Проигранное желание (СИ) - Болфинч Кэтрин
Шрифт:
Интервал:
Закладка:
Но пока что передо мной был привычный маршрут, по которому я ходила каждый будний день вот уже три года. Удивительно, что рутина иногда затягивала так сильно, что становилась незаметной. А ведь правда я никогда не задумывалась, что хожу по одной и той же дороге столько лет, каждый фонарный столб стоит на своем месте, каждая вывеска, светофор, поворот, даже машины парковались иногда на одних и тех же местах. В наушниках играла почти все та же музыка, иногда разбавляясь музыкальными новинками, но и они появлялись редко. Снег под ногами скрипел точно так же, как и вчера, как и неделю назад и с тех самых пор, как метели накрыли город в первый раз. И дорога от университета до дома занимала все те же пятнадцать минут неспешным шагом.
Телефон неожиданно зазвонил, вырывая из мыслей и останавливая музыку. Я полезла в карман, уже настраиваясь на то, что придется снова немного поморозить пальцы.
Номер был мне незнаком, но по коду вполне подходил к моему городу, поэтому я ответила.
— Не холодно без шапки, Ротчестер? — на том конце провода раздался ехидный голос, от которого почему-то поползла улыбка.

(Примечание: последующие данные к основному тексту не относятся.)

-- ==== Sys2Proof/Machine/Power.lean ====
section
/-! DEFINITION. Device reset and start-up (20 R525 to R533, 18 R486 to R490), standby and the Chive link (20 R534 to R541). -/

namespace Sys2Proof.Machine

/-! ### The reset phase (R528 to R532) -/

/-- What every device reset leaves (R530): the always-on domain, MRAM, fuses and flash; everything else takes its reset value.
The time goes on by the always-on counter (R421). -/
def afterReset (s : State) : State :=
  { State.reset with
    part := s.part, pending := s.pending, now := s.now, free := s.free, out := s.out, mram := s.mram
    pwr := { resetCount := s.pwr.resetCount, cause := s.pwr.cause, brownoutRail := s.pwr.brownoutRail,
             pcieResetSeen := s.pwr.pcieResetSeen, brownoutSeen := s.pwr.brownoutSeen, resetSeen := s.pwr.resetSeen,
             standbyCount := s.pwr.standbyCount, wakeCause := s.pwr.wakeCause, wakePort := s.pwr.wakePort,
             wakeEp := s.pwr.wakeEp, setValid := s.pwr.setValid, restored := s.pwr.restored,
             restoreFail := s.pwr.restoreFail, wakeSeen := s.pwr.wakeSeen, capAtEntry := s.pwr.capAtEntry,
             waking := s.pwr.waking, wakeN := s.pwr.wakeN, causeEnd := s.pwr.causeEnd }
    syn := { ownerHi := if s.part.ports > 64 then 2 else 0 }
    sec := { lifecycle := s.sec.lifecycle, revoked := s.sec.revoked, minSecver := s.sec.minSecver, tap := s.sec.tap, kwk := s.sec.kwk,
             tamper := s.sec.tamper, tamperSeen := s.sec.tamperSeen, active := s.sec.active, cfg := s.sec.cfg,
             logSource := s.sec.logSource, logState := s.sec.logState, logKeyOp := s.sec.logKeyOp, alarms := s.sec.alarms,
             tamperTime := s.sec.tamperTime, alarmDue := s.sec.alarmDue, loopRun := s.sec.loopRun }
    cph := { usedIds := s.cph.usedIds }
    mgmt := { slot0 := s.mgmt.slot0, slot1 := s.mgmt.slot1, nextSlot := s.mgmt.nextSlot, selector := s.mgmt.selector }
    tmb := { tU := tmbNow s, nU := s.now, valid := s.tmb.valid, fromAon := s.tmb.valid, aonAt := s.now } }

/-- The heartbeat of a pair stops, its ball low (R529, R544). -/
def stopHeartbeat (s : State) : State := if pairUp s then emit (.pin "PAIR_HB_OUT" 0) s else s

/-- The balls at reset and in standby (R529, R72, R421): every TXEN released, PPS_OUT and PAIR_HB_OUT low. -/
def pinsDown (s : State) : State :=
  let s := stopHeartbeat s
  let s := (s.ports.filter (fun e => e.2.line.txen != .released)).foldl (fun s e => emit (.txen e.1 .released) s) s
  if s.tmb.ppsOut then emit (.pin "PPS_OUT" 0) s else s

/-- DDRc_RESET_N of every channel at a level. -/
def ddrResets (level : Nat) (s : State) : State :=
  (List.range s.part.ddrChannels).foldl (fun s c =>
    emit (.pin (["DDR0_RESET_N", "DDR1_RESET_N", "DDR2_RESET_N", "DDR3_RESET_N"].getD c "") level) s) s

/-- The balls of the reset phase (R529): those of `pinsDown`, the trace-out port and every DDRc_RESET_N, low. -/
def resetBalls (s : State) : State := ddrResets 0 (emit (.pin "TRACE_STB" 0) (emit (.pin "TRACE_D" 0) (pinsDown s)))

/-- A standby set and what waits on it are discarded (R537, R539). -/
def dropStandby (s : State) : State :=
  { s with mram.standby := none, pwr.setValid := false, pwr.waking := false }

/-- A device reset begins, or a further cause prolongs the reset phase (R529). A reset that is no wake discards the standby set. -/
def beginReset (cause ends : Nat) (s : State) : State :=
  if s.pwr.phase = .resetPhase then { s with pwr.causeEnd := max s.pwr.causeEnd ends }
  else
    let s := afterReset (resetBalls s)
    let s := { s with pwr.phase := .resetPhase, pwr.causeEnd := ends, pwr.cause := BitVec.ofNat 4 cause,
                      pwr.resetCount := s.pwr.resetCount + 1, pwr.resetSeen := true }
    if cause = 6 then s else dropStandby s

/-- POWER_ON (R528, R415, R490, R501, R532, R540): the always-on domain takes its reset values; MRAM, fuses and flash hold. dur is the
time in ns until every rail is in range. -/
def execPowerOn (dur : Nat) (s : State) : Out :=
  let t := afterReset (resetBalls s)
  .next { t with pwr := { causeEnd := s.now + nsTicks dur }, mram.standby := none,
                 sec := { lifecycle := s.sec.lifecycle, revoked := s.sec.revoked, minSecver := s.sec.minSecver, tap := s.sec.tap },
                 tmb := { nU := s.now, aonAt := s.now } }

/-- SYS_RESET_N_LOW (R528): the ball is low for dur ns; 1 us qualifies. -/
def execSysResetNLow (dur : Nat) (s : State) : Out :=
  .next (if dur < 1000 then s
    else let ends := s.now + nsTicks dur
         beginReset 2 ends (advanceTo (s.now + us 1) s))

/-- BROWN_OUT (R527, R532): the rails, coded as BROWNOUT_RAIL, stay low for dur ns; 1 us qualifies. -/
def execBrownOut (rails dur : Nat) (s : State) : Out :=
  .next (if dur < 1000 || rails % 16 = 0 then s
    else let ends := s.now + nsTicks dur
         let s := beginReset 3 ends (advanceTo (s.now + us 1) s)
         { s with pwr.brownoutRail := BitVec.ofNat 4 rails, pwr.brownoutSeen := true })

/-- PF0_FUNCTION_LEVEL_RESET (R463, R528). -/
def execPf0FunctionLevelReset (s : State) : Out :=
  .next (if s.pwr.phase != .running || !s.host.linkUp then s else beginReset 4 s.now s)

/-! ### Start-up (R531, R486 to R490, R493) -/

/-- The replay of R493: of the writes that wait, at most the two in the journal's slots can carry a valid mark; how many do is a
free value. The standby set is many writes: it never counts as written. -/
def replay (s : State) : State :=
  let ws := s.mram.journal.filter (fun w => match w.target with | .standby _ => false | _ => true)
  match freshNat s with
  | (v, s) => ((ws.take (v % 3)).map (·.target)).foldl (fun s t => applyTarget t s) { s with mram.journal := [] }

/-- The selector copy in force, 0 for A and 1 for B, with its sequence number and slot (R486): the valid one with the newer number. -/
def selectorOf (a b : Option (Nat × Nat)) : Option (Nat × Nat × Nat) :=
  match a, b with
  | some (sa, x), some (sb, y) => if serialNewer 32 sb sa then some (1, sb, y) else some (0, sa, x)
  | some (sa, x), none => some (0, sa, x)
  | none, some (sb, y) => some (1, sb, y)
  | none, none => none

/-- The slot that the selector copies choose (R486). -/
def selectedSlot (a b : Option (Nat × Nat)) : Nat := ((selectorOf a b).map (·.2.2)).getD 0

/-- The checks of an image (R488 step 3). -/
def imageOk (s : State) (v : ImageView) : Bool :=
  v.magicOk && decide (256 ≤ v.length) && decide (v.length ≤ 2097152) && decide (v.keyIndex < 4)
    && !bit s.sec.revoked.toNat v.keyIndex && decide (v.secver ≥ s.sec.minSecver) && v.sigOk

/-- The image of a slot, when it can be booted: an update of it must not stand unfinished (R460). -/
def bootable (s : State) (boot : BootView) (slot : Nat) : Option ImageView :=
  let img := if slot = 0 then boot.img0 else boot.img1
  let torn := if slot = 0 then s.mgmt.slot0.torn else s.mgmt.slot1.torn
  img.filter (fun v => !torn && imageOk s v)

/-- The image that boots and its slot (R488): the selected one, else the other. -/
def bootChoice (s : State) (boot : BootView) : Option (ImageView × Nat) :=
  let first := selectedSlot boot.selA boot.selB % 2
  match bootable s boot first, bootable s boot (1 - first) with
  | some v, _ => some (v, first)
  | none, some v => some (v, 1 - first)
  | none, none => none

— У меня есть два вопроса, Ротчестер, — перековеркала мужчину я, входя во двор. Он тихо рассмеялся
— Я случайно позвонил следователю?
— Да.
— Тогда слушаюсь и повинуюсь.
— Как ты узнал, что я без шапки?
— Ты ни разу ее при мне не носила, — легко ответил Кристиан, — так что давай второй вопрос.
— Почему позвонил только сейчас? — не то, чтобы меня очень сильно волновал его ответ. Он даже как-то сам вырвался.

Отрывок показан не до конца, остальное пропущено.